Every line from the beginning of the data through the line containing "offset1 .ccw 1 :: []" should be reproduced exactly, and no further lines should be output.

(Beginning of MATERIAL FOR THE TASK)

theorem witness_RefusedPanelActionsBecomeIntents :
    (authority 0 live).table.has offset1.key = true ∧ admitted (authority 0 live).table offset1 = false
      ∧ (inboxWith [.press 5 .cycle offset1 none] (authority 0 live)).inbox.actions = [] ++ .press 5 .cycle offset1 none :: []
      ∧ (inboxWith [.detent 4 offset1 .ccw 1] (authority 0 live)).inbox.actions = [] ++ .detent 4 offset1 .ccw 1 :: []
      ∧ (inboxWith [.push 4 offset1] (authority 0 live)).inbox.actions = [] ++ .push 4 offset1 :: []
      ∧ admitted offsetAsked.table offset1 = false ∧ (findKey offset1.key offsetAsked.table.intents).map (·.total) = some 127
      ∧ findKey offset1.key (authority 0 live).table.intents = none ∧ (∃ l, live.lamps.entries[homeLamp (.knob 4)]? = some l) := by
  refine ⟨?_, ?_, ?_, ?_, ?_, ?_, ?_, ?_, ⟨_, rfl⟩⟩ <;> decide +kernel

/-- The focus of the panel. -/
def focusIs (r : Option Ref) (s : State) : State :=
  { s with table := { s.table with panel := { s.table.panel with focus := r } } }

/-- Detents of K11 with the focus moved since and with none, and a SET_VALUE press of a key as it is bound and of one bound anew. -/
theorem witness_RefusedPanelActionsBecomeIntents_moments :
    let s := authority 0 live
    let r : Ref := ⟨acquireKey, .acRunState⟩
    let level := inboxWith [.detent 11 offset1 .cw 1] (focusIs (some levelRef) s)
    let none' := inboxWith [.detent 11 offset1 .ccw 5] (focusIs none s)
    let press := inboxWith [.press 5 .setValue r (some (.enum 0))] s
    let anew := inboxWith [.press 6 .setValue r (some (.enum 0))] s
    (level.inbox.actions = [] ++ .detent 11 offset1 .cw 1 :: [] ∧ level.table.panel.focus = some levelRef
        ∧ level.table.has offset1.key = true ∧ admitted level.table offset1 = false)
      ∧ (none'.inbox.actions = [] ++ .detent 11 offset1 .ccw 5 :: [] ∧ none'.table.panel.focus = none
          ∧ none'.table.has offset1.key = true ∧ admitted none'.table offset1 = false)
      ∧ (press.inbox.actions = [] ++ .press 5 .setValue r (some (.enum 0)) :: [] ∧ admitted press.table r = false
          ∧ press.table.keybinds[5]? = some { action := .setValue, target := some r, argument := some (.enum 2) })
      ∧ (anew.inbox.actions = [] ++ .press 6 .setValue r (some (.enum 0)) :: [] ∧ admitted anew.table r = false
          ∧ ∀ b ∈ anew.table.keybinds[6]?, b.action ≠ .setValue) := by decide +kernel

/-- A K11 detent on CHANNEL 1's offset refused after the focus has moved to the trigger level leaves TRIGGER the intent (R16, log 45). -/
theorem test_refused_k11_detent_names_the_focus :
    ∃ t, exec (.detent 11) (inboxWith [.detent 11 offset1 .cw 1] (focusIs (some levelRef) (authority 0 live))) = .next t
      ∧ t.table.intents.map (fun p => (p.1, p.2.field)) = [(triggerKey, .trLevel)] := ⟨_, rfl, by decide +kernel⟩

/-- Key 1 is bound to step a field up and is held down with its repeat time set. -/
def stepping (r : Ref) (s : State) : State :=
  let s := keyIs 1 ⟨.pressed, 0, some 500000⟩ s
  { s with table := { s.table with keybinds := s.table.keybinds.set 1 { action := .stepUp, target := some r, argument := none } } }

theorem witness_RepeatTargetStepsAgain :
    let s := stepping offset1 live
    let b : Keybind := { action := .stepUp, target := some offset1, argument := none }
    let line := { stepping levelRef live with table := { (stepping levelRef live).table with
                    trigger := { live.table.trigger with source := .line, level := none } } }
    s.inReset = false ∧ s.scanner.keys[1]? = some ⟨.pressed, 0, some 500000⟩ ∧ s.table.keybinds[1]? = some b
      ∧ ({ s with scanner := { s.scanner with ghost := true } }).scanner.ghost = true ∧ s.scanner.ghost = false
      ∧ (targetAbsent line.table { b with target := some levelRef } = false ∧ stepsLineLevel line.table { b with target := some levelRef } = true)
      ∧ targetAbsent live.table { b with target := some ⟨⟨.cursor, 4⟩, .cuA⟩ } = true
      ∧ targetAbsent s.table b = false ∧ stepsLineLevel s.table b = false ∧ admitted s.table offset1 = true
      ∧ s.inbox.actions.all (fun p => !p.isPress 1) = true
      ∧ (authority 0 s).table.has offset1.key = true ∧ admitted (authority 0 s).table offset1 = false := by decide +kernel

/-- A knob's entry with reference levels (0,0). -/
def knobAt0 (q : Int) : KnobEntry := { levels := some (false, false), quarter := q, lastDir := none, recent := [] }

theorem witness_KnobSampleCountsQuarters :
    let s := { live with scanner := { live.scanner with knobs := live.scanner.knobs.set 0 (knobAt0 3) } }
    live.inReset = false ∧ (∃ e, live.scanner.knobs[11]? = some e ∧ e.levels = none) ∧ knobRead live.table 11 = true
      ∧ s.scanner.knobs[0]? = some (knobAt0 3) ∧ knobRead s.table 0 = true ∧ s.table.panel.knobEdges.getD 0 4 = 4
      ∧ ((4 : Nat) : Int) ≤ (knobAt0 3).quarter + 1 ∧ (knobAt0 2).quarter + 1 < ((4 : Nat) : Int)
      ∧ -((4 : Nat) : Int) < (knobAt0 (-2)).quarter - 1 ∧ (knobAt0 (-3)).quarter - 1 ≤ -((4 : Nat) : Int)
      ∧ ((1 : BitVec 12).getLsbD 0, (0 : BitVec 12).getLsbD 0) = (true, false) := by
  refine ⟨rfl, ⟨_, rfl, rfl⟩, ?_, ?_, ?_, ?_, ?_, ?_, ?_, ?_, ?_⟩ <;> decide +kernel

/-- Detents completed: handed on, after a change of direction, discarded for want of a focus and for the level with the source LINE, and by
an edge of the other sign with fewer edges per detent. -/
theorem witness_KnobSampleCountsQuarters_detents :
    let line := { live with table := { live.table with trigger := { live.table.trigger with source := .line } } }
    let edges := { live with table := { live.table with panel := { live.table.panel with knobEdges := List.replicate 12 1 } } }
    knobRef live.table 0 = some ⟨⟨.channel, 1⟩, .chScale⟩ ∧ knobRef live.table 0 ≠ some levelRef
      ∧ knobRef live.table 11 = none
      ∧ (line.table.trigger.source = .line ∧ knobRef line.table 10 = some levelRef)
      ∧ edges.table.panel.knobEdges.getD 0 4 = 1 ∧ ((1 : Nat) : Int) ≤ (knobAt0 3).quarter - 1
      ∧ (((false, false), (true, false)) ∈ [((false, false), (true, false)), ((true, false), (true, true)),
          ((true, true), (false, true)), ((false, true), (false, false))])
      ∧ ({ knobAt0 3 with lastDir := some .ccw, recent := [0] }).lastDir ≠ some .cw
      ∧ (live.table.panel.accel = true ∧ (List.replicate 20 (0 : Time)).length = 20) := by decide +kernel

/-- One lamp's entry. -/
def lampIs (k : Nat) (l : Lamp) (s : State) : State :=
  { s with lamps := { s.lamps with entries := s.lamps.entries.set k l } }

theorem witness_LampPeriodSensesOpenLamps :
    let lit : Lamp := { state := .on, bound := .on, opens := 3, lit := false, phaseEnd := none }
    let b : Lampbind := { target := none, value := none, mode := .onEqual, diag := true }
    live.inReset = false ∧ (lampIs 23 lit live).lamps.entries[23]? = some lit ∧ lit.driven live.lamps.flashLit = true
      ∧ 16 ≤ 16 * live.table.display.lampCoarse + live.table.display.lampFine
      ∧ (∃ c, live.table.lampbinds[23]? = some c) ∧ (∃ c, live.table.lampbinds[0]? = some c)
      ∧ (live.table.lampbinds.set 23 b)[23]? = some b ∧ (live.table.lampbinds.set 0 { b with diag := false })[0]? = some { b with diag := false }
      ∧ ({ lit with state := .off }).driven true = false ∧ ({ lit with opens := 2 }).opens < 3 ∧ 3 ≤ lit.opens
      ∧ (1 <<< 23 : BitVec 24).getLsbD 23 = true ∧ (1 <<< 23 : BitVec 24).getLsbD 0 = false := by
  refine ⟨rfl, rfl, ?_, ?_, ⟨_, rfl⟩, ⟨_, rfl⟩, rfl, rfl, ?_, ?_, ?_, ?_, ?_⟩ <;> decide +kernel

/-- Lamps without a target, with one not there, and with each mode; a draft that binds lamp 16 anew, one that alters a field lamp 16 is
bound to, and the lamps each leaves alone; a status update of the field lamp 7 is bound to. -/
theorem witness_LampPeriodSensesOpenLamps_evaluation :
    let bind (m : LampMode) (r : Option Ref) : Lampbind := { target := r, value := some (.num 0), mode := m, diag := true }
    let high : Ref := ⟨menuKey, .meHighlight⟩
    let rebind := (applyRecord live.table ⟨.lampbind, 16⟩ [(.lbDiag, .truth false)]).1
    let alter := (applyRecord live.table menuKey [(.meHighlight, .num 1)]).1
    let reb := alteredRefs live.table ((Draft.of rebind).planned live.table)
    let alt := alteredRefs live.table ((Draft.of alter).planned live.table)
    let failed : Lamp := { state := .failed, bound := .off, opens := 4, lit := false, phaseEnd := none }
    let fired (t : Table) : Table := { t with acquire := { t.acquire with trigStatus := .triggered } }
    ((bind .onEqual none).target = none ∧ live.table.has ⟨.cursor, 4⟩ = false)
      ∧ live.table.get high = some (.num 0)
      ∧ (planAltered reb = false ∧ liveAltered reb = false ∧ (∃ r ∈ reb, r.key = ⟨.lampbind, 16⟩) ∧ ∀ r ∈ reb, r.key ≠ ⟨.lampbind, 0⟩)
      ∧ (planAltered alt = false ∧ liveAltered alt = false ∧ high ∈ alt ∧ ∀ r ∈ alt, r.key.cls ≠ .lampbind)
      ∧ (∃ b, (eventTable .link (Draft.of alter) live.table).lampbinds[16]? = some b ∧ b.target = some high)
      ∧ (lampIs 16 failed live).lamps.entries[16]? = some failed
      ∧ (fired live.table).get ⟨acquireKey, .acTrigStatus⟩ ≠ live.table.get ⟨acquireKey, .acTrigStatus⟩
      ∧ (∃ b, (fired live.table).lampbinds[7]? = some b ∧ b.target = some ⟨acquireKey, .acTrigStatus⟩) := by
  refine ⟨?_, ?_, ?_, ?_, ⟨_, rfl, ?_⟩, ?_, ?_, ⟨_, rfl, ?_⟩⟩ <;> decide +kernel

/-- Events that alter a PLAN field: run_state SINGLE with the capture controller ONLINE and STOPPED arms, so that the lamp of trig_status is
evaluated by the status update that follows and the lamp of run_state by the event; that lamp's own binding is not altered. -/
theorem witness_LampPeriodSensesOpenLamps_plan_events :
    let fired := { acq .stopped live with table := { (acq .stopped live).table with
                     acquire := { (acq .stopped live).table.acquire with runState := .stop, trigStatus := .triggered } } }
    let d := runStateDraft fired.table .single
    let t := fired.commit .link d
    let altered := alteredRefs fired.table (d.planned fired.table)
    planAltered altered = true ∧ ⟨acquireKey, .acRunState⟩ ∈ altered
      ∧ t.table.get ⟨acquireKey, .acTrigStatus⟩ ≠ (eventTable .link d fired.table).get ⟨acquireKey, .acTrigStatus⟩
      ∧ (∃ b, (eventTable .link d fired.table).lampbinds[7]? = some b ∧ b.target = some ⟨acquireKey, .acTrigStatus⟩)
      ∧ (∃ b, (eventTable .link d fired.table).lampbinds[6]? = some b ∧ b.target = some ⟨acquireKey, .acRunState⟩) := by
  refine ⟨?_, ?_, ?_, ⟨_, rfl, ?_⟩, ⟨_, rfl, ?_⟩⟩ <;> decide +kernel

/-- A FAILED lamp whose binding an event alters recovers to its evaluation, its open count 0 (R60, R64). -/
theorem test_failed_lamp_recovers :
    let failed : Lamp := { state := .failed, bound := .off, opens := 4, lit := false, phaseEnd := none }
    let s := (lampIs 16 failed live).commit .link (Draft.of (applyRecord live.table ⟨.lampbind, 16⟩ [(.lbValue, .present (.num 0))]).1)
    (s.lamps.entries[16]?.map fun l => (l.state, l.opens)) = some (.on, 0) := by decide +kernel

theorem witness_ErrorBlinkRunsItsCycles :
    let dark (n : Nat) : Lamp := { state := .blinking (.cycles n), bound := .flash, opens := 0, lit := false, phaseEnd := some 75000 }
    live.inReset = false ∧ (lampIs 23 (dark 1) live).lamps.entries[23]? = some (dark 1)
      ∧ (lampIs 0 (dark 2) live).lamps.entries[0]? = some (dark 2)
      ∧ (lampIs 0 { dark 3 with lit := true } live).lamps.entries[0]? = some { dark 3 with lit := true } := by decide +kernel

(End of MATERIAL FOR THE TASK)

### REPLY
theorem witness_RefusedPanelActionsBecomeIntents :
    (authority 0 live).table.has offset1.key = true ∧ admitted (authority 0 live).table offset1 = false
      ∧ (inboxWith [.press 5 .cycle offset1 none] (authority 0 live)).inbox.actions = [] ++ .press 5 .cycle offset1 none :: []
      ∧ (inboxWith [.detent 4 offset1 .ccw 1] (authority 0 live)).inbox.actions = [] ++ .detent 4 offset1 .ccw 1 :: []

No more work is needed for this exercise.